» **REQUIRED WORK**
Nothing is needed except the lines below that run from the one with "step 2). -/" through the one with "Cart.reset_eq_of_constants hcart hchr]", repeated exactly.

Dataset excerpts:
^^^^^^^^^^^^^^^^

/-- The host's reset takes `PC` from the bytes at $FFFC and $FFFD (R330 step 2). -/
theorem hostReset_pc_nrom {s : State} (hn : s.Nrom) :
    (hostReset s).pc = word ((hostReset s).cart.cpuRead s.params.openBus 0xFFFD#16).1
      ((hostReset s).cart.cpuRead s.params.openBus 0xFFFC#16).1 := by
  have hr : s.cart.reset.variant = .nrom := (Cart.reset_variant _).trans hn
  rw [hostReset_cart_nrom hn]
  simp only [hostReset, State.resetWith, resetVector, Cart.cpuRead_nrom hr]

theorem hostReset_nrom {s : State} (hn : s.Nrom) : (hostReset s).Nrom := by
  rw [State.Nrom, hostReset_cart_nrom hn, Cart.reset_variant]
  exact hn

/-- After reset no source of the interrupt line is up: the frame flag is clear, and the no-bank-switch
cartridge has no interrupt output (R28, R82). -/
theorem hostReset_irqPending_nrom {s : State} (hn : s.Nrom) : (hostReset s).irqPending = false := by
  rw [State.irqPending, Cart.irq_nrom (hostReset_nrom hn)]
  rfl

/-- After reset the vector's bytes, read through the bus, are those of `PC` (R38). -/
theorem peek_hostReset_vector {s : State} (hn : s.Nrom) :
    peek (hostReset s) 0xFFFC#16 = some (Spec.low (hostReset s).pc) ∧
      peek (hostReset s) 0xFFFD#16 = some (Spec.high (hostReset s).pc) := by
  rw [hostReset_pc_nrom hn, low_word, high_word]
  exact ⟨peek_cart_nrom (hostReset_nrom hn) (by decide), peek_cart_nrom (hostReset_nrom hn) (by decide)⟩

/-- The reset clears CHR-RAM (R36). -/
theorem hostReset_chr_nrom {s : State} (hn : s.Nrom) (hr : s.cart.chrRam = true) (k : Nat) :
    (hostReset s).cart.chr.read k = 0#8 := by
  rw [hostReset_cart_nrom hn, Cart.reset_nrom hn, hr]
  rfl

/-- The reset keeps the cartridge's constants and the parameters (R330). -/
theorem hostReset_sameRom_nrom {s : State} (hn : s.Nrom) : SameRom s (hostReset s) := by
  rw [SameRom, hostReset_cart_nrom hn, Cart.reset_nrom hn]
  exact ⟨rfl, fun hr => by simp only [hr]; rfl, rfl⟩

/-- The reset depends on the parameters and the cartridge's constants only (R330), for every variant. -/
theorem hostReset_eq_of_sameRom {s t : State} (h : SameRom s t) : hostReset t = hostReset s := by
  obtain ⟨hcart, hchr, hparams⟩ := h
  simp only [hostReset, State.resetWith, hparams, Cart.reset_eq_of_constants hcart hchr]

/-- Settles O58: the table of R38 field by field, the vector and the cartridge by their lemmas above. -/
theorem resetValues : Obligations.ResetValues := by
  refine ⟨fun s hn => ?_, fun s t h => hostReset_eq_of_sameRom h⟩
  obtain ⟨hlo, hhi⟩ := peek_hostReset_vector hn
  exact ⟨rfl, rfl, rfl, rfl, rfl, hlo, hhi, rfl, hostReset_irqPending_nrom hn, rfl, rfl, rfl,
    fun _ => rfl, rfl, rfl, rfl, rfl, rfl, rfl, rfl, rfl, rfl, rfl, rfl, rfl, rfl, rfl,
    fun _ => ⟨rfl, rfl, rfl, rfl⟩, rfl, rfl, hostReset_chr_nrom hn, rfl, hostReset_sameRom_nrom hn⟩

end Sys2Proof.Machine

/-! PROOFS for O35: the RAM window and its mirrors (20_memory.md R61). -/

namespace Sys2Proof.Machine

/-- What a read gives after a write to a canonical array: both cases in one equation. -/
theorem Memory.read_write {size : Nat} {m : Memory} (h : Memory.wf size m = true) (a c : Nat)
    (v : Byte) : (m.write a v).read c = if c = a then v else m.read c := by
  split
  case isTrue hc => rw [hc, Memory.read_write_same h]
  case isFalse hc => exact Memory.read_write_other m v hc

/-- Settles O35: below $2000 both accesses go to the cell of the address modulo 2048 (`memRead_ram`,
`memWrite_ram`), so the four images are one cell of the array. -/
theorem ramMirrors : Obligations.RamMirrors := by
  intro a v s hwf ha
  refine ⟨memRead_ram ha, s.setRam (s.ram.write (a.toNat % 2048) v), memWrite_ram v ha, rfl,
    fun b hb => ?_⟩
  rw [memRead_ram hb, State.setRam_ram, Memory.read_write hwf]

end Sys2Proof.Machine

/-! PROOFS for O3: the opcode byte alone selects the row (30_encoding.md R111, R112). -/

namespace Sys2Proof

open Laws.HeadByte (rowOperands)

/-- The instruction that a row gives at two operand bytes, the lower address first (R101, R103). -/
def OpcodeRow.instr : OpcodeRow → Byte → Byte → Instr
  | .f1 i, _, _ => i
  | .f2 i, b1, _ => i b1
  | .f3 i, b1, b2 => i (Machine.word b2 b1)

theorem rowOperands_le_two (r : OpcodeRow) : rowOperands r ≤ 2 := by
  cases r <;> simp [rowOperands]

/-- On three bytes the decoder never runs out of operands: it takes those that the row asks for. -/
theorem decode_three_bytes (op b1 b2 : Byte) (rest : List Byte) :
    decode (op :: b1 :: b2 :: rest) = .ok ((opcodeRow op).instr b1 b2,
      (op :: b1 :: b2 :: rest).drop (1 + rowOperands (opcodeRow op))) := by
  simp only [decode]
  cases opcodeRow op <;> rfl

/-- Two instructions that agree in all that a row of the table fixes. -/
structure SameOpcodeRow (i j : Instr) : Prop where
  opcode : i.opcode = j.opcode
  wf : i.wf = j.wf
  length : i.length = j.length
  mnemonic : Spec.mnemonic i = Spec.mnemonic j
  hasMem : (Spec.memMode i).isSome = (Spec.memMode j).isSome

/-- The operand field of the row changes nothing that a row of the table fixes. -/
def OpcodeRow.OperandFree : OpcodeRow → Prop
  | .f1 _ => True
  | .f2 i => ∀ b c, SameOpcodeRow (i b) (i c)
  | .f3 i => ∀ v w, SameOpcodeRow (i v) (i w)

^^^^^^^^^^^^^^^^

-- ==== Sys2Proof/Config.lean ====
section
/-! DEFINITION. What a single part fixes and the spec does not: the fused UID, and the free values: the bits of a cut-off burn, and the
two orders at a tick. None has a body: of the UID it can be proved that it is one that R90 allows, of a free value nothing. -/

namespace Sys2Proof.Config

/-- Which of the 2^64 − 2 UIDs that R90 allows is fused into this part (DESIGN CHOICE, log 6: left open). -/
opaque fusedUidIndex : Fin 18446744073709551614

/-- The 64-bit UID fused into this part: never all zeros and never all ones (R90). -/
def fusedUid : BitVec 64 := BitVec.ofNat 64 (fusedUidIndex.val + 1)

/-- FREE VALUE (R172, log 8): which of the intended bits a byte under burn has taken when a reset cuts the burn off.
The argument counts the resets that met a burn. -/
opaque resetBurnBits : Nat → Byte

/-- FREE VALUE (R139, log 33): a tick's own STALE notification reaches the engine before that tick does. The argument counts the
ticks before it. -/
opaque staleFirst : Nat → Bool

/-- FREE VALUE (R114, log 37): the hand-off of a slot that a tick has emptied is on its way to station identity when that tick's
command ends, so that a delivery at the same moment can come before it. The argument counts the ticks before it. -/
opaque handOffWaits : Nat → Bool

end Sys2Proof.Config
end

^^^^^^^^^^^^^^^^

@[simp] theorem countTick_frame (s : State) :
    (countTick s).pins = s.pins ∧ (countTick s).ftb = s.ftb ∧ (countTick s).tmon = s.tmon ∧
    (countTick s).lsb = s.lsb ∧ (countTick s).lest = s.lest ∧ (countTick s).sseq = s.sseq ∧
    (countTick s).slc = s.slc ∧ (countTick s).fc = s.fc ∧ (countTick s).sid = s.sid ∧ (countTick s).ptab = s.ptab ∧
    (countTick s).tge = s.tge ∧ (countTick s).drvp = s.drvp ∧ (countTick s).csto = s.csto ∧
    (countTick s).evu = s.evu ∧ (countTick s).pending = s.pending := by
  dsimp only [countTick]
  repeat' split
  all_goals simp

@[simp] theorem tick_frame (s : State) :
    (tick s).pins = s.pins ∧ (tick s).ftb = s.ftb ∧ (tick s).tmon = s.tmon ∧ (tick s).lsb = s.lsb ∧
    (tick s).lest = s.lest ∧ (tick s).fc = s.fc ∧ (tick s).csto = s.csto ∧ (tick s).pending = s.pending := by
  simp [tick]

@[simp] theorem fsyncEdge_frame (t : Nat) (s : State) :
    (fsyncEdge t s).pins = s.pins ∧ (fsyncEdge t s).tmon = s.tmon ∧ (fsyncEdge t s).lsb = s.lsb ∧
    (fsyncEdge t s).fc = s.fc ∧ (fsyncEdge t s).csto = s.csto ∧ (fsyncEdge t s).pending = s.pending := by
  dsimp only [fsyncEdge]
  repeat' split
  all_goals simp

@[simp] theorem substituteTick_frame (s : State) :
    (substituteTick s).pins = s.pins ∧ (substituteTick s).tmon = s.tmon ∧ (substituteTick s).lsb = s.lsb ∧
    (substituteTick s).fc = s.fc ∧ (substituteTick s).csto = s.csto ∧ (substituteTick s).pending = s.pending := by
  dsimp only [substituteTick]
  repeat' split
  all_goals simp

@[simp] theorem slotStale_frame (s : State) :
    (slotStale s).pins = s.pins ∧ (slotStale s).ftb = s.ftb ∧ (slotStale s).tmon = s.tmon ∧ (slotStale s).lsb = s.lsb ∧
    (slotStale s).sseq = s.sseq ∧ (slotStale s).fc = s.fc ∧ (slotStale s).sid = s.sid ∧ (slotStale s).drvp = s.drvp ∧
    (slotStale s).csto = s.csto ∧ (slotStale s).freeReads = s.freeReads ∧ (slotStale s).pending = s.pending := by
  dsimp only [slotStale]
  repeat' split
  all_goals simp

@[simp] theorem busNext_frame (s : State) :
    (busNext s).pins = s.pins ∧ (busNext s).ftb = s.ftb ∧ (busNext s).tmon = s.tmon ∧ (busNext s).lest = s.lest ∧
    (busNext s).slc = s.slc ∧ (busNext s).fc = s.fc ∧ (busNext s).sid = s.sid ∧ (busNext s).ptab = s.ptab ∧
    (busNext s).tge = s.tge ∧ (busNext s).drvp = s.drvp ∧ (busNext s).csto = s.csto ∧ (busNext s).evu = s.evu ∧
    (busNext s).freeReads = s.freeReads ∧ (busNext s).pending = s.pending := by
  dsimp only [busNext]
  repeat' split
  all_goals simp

^^^^^^^^^^^^^^^^

» **ANSWER BOX**
/-- The host's reset takes `PC` from the bytes at $FFFC and $FFFD (R330 step 2). -/
theorem hostReset_pc_nrom {s : State} (hn : s.Nrom) :
    (hostReset s).pc = word ((hostReset s).cart.cpuRead s.params.openBus 0xFFFD#16).1
      ((hostReset s).cart.cpuRead s.params.openBus 0xFFFC#16).1 := by
  have hr : s.cart.reset.variant = .nrom := (Cart.reset_variant _).trans hn
  rw [hostReset_cart_nrom hn]
  simp only [hostReset, State.resetWith, resetVector, Cart.cpuRead_nrom hr]

theorem hostReset_nrom {s : State} (hn : s.Nrom) : (hostReset s).Nrom := by
  rw [State.Nrom, hostReset_cart_nrom hn, Cart.reset_variant]
  exact hn

/-- After reset no source of the interrupt line is up: the frame flag is clear, and the no-bank-switch
cartridge has no interrupt output (R28, R82). -/
theorem hostReset_irqPending_nrom {s : State} (hn : s.Nrom) : (hostReset s).irqPending = false := by
  rw [State.irqPending, Cart.irq_nrom (hostReset_nrom hn)]
  rfl

/-- After reset the vector's bytes, read through the bus, are those of `PC` (R38). -/
theorem peek_hostReset_vector {s : State} (hn : s.Nrom) :
    peek (hostReset s) 0xFFFC#16 = some (Spec.low (hostReset s).pc) ∧
      peek (hostReset s) 0xFFFD#16 = some (Spec.high (hostReset s).pc) := by
  rw [hostReset_pc_nrom hn, low_word, high_word]
  exact ⟨peek_cart_nrom (hostReset_nrom hn) (by decide), peek_cart_nrom (hostReset_nrom hn) (by decide)⟩

/-- The reset clears CHR-RAM (R36). -/
theorem hostReset_chr_nrom {s : State} (hn : s.Nrom) (hr : s.cart.chrRam = true) (k : Nat) :
    (hostReset s).cart.chr.read k = 0#8 := by
  rw [hostReset_cart_nrom hn, Cart.reset_nrom hn, hr]
  rfl

/-- The reset keeps the cartridge's constants and the parameters (R330). -/
theorem hostReset_sameRom_nrom {s : State} (hn : s.Nrom) : SameRom s (hostReset s) := by
  rw [SameRom, hostReset_cart_nrom hn, Cart.reset_nrom hn]
  exact ⟨rfl, fun hr => by simp only [hr]; rfl, rfl⟩

/-- The reset depends on the parameters and the cartridge's constants only (R330), for every variant. -/
theorem hostReset_eq_of_sameRom {s t : State} (h : SameRom s t) : hostReset t = hostReset s := by
  obtain ⟨hcart, hchr, hparams⟩ := h
  simp only [hostReset, State.resetWith, hparams, Cart.reset_eq_of_constants hcart hchr]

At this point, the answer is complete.